Task requirements — A copy is needed of each line in the records that has the word "below".

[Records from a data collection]

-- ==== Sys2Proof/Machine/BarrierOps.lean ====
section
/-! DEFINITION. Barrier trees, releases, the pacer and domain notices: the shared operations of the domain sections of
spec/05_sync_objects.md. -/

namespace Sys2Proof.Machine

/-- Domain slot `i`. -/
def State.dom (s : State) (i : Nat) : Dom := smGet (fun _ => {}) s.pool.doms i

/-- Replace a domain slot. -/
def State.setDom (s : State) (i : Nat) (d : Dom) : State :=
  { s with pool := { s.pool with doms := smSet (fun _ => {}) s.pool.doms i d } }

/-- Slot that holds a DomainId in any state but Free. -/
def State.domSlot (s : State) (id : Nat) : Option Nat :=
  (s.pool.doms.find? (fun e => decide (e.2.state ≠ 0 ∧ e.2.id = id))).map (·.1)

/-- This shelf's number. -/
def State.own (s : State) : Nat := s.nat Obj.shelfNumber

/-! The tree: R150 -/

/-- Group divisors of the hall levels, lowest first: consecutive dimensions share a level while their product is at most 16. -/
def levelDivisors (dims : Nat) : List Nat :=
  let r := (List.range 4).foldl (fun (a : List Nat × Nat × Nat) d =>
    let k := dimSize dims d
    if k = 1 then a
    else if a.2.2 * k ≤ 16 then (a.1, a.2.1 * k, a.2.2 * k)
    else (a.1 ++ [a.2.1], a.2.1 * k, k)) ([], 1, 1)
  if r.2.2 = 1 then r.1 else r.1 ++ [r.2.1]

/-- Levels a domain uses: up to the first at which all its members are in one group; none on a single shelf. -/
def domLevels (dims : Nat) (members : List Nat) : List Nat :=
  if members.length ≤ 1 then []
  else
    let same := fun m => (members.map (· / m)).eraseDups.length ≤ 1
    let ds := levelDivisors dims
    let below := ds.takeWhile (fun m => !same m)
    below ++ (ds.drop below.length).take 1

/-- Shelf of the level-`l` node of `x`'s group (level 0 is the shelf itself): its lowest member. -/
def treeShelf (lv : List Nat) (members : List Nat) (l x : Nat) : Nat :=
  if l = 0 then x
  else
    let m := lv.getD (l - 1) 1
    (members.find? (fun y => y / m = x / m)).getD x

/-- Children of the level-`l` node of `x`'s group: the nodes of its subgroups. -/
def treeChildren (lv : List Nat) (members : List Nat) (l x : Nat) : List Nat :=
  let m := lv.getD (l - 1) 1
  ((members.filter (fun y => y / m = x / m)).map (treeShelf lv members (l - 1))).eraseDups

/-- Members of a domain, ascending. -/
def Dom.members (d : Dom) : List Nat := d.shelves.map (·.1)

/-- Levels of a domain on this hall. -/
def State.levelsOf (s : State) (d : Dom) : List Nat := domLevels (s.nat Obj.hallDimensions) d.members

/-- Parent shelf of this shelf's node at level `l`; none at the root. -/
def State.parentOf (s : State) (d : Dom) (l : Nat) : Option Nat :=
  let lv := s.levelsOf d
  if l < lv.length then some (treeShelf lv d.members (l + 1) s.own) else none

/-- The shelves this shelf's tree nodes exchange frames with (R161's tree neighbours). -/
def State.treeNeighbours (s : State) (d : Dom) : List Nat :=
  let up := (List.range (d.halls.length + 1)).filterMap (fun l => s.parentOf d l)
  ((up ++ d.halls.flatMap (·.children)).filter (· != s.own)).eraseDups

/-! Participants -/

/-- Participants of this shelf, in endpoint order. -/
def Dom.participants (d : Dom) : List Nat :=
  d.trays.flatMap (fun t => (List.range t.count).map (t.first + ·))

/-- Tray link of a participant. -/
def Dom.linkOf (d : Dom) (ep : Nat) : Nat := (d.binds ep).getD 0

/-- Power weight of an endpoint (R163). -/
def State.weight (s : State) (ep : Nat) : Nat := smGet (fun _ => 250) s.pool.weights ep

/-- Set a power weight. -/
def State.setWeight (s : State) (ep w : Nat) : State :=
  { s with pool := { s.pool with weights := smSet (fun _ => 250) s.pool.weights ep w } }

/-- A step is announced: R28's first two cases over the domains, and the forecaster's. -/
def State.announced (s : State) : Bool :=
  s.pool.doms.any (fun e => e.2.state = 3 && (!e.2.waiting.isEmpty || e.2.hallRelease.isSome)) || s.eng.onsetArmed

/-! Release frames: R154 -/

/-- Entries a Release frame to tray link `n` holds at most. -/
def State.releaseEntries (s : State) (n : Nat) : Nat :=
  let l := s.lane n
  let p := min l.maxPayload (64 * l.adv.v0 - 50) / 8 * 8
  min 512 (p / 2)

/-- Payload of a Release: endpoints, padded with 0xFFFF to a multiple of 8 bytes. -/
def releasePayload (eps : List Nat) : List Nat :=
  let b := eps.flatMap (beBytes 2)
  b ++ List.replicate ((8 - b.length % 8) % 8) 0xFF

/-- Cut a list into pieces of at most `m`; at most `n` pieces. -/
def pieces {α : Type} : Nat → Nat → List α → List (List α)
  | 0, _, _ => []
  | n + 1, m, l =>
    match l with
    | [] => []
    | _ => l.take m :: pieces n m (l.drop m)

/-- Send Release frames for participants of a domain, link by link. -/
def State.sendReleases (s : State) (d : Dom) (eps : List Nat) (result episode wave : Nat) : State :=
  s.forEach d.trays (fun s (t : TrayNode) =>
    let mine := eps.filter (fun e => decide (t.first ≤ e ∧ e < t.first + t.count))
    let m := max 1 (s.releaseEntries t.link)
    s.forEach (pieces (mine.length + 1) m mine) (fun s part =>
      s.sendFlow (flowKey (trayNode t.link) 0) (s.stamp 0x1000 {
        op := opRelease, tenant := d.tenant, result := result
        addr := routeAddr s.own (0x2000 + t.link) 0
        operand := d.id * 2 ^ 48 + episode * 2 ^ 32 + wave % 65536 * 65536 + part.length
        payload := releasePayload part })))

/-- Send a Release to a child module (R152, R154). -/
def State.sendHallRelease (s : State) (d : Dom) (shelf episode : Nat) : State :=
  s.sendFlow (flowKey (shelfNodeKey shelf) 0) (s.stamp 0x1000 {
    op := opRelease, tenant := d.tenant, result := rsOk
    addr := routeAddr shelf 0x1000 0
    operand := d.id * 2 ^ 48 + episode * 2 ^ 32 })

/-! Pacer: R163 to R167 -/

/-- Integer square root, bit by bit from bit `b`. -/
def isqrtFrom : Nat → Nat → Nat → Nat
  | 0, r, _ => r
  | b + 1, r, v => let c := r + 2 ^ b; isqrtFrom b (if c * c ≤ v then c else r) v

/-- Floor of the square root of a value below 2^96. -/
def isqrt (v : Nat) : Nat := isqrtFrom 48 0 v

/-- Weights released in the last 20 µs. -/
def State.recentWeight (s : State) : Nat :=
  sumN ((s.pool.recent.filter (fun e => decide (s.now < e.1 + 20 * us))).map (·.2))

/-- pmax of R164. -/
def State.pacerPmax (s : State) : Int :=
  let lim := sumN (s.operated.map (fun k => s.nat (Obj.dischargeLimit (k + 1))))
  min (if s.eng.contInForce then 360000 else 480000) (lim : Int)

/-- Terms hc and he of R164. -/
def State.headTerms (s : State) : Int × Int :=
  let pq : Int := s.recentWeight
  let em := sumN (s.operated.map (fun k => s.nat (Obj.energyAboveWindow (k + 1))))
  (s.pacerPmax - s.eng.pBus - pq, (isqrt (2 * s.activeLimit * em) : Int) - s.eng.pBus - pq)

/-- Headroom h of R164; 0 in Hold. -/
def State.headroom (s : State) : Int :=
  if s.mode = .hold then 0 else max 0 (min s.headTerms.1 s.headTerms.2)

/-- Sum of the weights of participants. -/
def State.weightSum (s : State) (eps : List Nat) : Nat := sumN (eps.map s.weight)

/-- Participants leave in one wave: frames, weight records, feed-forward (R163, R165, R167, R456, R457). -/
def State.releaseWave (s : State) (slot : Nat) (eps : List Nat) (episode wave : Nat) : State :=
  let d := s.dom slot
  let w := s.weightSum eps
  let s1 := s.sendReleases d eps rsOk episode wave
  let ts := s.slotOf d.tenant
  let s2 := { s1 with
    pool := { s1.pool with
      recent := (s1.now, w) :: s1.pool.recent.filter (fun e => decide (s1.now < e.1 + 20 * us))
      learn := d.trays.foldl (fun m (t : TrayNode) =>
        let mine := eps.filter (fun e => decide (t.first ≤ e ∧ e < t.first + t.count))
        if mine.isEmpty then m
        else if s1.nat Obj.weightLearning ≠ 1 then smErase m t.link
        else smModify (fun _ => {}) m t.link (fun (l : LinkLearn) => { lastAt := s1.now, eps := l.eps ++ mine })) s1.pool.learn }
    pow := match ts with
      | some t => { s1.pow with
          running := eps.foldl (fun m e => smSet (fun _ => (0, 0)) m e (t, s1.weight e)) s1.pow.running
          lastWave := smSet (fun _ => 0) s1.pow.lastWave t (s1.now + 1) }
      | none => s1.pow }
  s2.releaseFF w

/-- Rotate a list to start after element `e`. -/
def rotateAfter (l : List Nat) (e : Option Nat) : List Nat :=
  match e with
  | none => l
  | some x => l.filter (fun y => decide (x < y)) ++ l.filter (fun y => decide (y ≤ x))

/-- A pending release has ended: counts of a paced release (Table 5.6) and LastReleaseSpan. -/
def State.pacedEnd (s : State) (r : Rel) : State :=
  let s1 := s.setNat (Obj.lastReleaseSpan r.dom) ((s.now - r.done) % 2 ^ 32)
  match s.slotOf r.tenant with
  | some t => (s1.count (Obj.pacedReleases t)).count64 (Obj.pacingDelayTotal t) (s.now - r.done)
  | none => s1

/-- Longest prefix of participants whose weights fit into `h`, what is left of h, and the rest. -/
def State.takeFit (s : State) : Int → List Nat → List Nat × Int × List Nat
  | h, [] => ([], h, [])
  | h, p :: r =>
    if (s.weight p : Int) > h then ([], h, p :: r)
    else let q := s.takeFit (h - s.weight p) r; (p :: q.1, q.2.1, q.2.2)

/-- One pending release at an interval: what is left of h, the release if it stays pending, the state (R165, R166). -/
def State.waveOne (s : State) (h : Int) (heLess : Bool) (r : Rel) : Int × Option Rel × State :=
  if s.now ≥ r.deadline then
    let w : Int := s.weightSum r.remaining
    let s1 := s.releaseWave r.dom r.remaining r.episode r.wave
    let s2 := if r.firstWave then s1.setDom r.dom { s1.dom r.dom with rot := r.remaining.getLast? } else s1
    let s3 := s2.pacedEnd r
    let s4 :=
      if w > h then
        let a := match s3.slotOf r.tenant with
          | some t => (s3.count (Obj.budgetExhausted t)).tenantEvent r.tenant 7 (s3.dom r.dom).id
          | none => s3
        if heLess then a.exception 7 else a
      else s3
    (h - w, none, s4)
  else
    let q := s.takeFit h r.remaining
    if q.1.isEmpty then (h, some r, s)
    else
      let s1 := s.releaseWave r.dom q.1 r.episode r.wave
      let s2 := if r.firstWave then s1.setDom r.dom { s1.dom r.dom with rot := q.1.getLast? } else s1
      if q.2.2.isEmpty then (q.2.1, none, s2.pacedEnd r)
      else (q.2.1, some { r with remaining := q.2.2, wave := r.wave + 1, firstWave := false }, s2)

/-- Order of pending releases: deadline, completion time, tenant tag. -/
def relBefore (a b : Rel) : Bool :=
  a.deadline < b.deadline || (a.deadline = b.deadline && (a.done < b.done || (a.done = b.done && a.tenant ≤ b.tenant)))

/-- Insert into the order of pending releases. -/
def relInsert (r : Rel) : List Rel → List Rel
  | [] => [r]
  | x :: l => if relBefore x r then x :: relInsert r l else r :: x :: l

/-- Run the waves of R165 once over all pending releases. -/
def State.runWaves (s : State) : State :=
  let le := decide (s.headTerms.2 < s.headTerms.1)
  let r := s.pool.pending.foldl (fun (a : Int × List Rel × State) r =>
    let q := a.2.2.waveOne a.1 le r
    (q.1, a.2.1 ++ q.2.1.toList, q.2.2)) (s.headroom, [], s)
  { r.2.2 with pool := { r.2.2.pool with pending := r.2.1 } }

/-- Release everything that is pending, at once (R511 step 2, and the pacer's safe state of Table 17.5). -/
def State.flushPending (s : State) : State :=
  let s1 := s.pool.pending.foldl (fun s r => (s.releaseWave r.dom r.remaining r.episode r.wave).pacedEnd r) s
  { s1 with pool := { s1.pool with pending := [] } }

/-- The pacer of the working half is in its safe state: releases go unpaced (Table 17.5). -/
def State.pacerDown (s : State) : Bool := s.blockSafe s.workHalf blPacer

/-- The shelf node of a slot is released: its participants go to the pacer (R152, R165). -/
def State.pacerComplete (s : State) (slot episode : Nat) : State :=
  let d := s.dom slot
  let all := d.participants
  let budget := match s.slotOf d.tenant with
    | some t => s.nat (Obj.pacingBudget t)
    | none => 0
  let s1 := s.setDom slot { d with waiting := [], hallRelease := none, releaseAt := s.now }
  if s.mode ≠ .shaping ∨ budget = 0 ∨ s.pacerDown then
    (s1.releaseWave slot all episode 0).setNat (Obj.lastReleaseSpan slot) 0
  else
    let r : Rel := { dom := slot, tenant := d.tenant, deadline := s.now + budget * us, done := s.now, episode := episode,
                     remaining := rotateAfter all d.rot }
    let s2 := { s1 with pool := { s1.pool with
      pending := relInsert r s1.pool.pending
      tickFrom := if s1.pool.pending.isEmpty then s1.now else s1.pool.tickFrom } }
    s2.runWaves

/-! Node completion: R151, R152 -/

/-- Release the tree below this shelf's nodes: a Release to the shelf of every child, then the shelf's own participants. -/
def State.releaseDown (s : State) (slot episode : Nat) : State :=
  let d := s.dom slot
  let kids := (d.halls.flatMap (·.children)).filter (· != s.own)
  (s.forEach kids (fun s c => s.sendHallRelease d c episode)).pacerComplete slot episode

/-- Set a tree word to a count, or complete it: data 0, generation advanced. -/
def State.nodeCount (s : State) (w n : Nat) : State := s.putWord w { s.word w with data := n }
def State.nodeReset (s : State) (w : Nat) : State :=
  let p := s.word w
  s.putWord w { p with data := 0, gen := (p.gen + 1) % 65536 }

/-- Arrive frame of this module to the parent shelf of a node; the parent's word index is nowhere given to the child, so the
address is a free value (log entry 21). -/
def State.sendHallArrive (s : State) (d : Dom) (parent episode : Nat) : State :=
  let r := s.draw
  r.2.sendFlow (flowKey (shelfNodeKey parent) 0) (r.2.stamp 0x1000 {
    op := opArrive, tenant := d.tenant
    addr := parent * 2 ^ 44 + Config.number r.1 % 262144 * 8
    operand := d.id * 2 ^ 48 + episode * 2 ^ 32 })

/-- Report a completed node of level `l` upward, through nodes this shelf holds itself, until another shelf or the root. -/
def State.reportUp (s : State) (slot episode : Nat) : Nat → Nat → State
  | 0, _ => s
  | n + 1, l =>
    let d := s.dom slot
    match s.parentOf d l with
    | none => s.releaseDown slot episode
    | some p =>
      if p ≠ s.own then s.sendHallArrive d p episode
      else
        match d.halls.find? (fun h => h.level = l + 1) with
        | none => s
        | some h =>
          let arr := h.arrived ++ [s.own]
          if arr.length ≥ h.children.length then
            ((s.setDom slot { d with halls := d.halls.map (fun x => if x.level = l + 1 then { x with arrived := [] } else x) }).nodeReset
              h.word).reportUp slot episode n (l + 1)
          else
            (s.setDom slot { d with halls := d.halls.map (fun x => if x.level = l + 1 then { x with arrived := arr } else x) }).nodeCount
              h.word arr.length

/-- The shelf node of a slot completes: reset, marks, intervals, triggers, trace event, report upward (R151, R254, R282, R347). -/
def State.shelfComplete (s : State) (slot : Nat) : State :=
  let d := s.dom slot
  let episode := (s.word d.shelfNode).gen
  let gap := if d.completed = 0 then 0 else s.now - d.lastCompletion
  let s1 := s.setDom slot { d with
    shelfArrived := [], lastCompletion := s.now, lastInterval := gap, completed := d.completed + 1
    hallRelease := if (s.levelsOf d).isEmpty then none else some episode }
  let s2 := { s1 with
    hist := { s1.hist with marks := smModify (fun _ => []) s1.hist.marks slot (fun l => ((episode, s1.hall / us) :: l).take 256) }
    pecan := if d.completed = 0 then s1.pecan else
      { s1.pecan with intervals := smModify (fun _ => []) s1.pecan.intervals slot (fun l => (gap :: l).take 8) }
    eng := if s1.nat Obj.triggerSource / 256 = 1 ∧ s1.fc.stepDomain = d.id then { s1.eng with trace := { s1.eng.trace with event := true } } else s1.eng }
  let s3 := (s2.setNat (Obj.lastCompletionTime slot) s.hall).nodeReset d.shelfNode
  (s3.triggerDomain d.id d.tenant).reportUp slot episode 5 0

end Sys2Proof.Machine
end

Output of the exercise —
    let below := ds.takeWhile (fun m => !same m)
    below ++ (ds.drop below.length).take 1
/-- Floor of the square root of a value below 2^96. -/
/-- Release the tree below this shelf's nodes: a Release to the shelf of every child, then the shelf's own participants. -/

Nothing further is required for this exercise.